● EXERCISE OBJECTIVE: Scan the records for the line containing "def execLaneFrameEnd (t"; extract it and all later lines, verbatim, through the end, and nothing before it.

● Stored data entries:
--- START ---

-- ==== Sys2Proof/Machine/Lanes.lean ====
section
/-! DEFINITION. The channeliser and its lanes (chapter 05): the meaning of each command. -/

namespace Sys2Proof.Machine

/-- LANE_COMMIT (R128, R129). -/
def execLaneCommit (t : Nat) (n : Fin 128) (freq : BitVec 22) (s : State) : Host.Outcome State Fault Refusal :=
  act t s (fun s => laneCommit s n.val freq.toNat)

/-- LANE_ENABLE (R19, R130). -/
def execLaneEnable (t : Nat) (n : Fin 128) (s : State) : Host.Outcome State Fault Refusal :=
  act t s (fun s => laneEnable s n.val)

/-- LANE_DISABLE (R130). -/
def execLaneDisable (t : Nat) (n : Fin 128) (s : State) : Host.Outcome State Fault Refusal :=
  act t s (fun s => laneDisable s n.val)

/-- SELFTEST (R143). -/
def execSelftest (t : Nat) (n : Fin 128) (s : State) : Host.Outcome State Fault Refusal :=
  act t s (fun s => selftest s n.val)

/-- PERIODIC_SELFTEST (R143). -/
def execPeriodicSelftest (t : Nat) (n : Fin 128) (s : State) : Host.Outcome State Fault Refusal :=
  act t s (fun s => periodicSelftest s n.val)

/-- SELFTEST_COMPLETE (R143, R147). -/
def execSelftestComplete (t : Nat) (n : Fin 128) (decoded : Bool) (rssiErr : Int) (s : State) : Host.Outcome State
    Fault Refusal :=
  act t s (fun s => selftestComplete s n.val decoded rssiErr)

/-- UNRETIRE (R147). -/
def execUnretire (t : Nat) (n : Fin 128) (s : State) : Host.Outcome State Fault Refusal :=
  act t s (fun s => unretire s n.val)

/-- SWITCH_DONE (R135). -/
def execSwitchDone (t : Nat) (n : Fin 128) (s : State) : Host.Outcome State Fault Refusal :=
  act t s (fun s => switchDone s n.val)

/-- PREAMBLE_DETECTED (R132, R135). -/
def execPreambleDetected (t : Nat) (n : Fin 128) (seen : PreambleSeen) (gain : Nat) (s : State) :
    Host.Outcome State Fault Refusal :=
  act t s (fun s => preambleDetected s n.val seen.level seen.margin gain)

/-- SECOND_DETECTION (R137, R138). -/
def execSecondDetection (t : Nat) (n : Fin 128) (seen : PreambleSeen) (gain timingMilli freqHz : Nat) (s : State) :
    Host.Outcome State Fault Refusal :=
  act t s (fun s => secondDetection s n.val seen.level seen.margin gain timingMilli freqHz)

/-- SFD_FOUND (R60, R135, R140). -/
def execSfdFound (t : Nat) (n : Fin 128) (seen : SfdSeen) (s : State) : Host.Outcome State Fault Refusal :=
  act t s (fun s => sfdFound s n.val seen.sfd.toNat seen.rssi seen.ltf)

/-- SFD_TIMEOUT (R135). -/
def execSfdTimeout (t : Nat) (n : Fin 128) (s : State) : Host.Outcome State Fault Refusal :=
  act t s (fun s => sfdTimeout s n.val)

/-- PHR_RECEIVED (R135, R168). -/
def execPhrReceived (t : Nat) (n : Fin 128) (seen : HeaderSeen) (s : State) : Host.Outcome State Fault Refusal :=
  act t s (fun s => phrReceived s n.val seen)

/-- LANE_FRAME_END (R134, R135, R142). -/
def execLaneFrameEnd (t : Nat) (n : Fin 128) (psdu : List Byte) (snr10 : Int) (seen : SamplesSeen) (s : State) :
    Host.Outcome State Fault Refusal :=
  act t s (fun s => laneFrameEnd s n.val psdu snr10 seen)

/-- PARITY_ERROR (R144). -/
def execParityError (t : Nat) (n : Fin 128) (s : State) : Host.Outcome State Fault Refusal :=
  act t s (fun s => laneParity s n.val)

/-- STORM_WINDOW_END (R145). -/
def execStormWindowEnd (t : Nat) (n : Fin 128) (s : State) : Host.Outcome State Fault Refusal :=
  act t s (fun s => stormWindowEnd s n.val)

/-- ED_REFRESH (R142, R146). -/
def execEdRefresh (t : Nat) (n : Fin 128) (ed : Int) (s : State) : Host.Outcome State Fault Refusal :=
  act t s (fun s => edRefresh s n.val ed)

/-- CHANNEL_RETIRE (R148). -/
def execChannelRetire (t : Nat) (k : Fin 32) (s : State) : Host.Outcome State Fault Refusal :=
  act t s (fun s => channelRetire s k.val)

end Sys2Proof.Machine
end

--- END ---

● ANSWER FOR THE TASK:
def execLaneFrameEnd (t : Nat) (n : Fin 128) (psdu : List Byte) (snr10 : Int) (seen : SamplesSeen) (s : State) :
    Host.Outcome State Fault Refusal :=
  act t s (fun s => laneFrameEnd s n.val psdu snr10 seen)

/-- PARITY_ERROR (R144). -/
def execParityError (t : Nat) (n : Fin 128) (s : State) : Host.Outcome State Fault Refusal :=
  act t s (fun s => laneParity s n.val)

/-- STORM_WINDOW_END (R145). -/
def execStormWindowEnd (t : Nat) (n : Fin 128) (s : State) : Host.Outcome State Fault Refusal :=
  act t s (fun s => stormWindowEnd s n.val)

/-- ED_REFRESH (R142, R146). -/
def execEdRefresh (t : Nat) (n : Fin 128) (ed : Int) (s : State) : Host.Outcome State Fault Refusal :=
  act t s (fun s => edRefresh s n.val ed)

/-- CHANNEL_RETIRE (R148). -/
def execChannelRetire (t : Nat) (k : Fin 32) (s : State) : Host.Outcome State Fault Refusal :=
  act t s (fun s => channelRetire s k.val)

end Sys2Proof.Machine
end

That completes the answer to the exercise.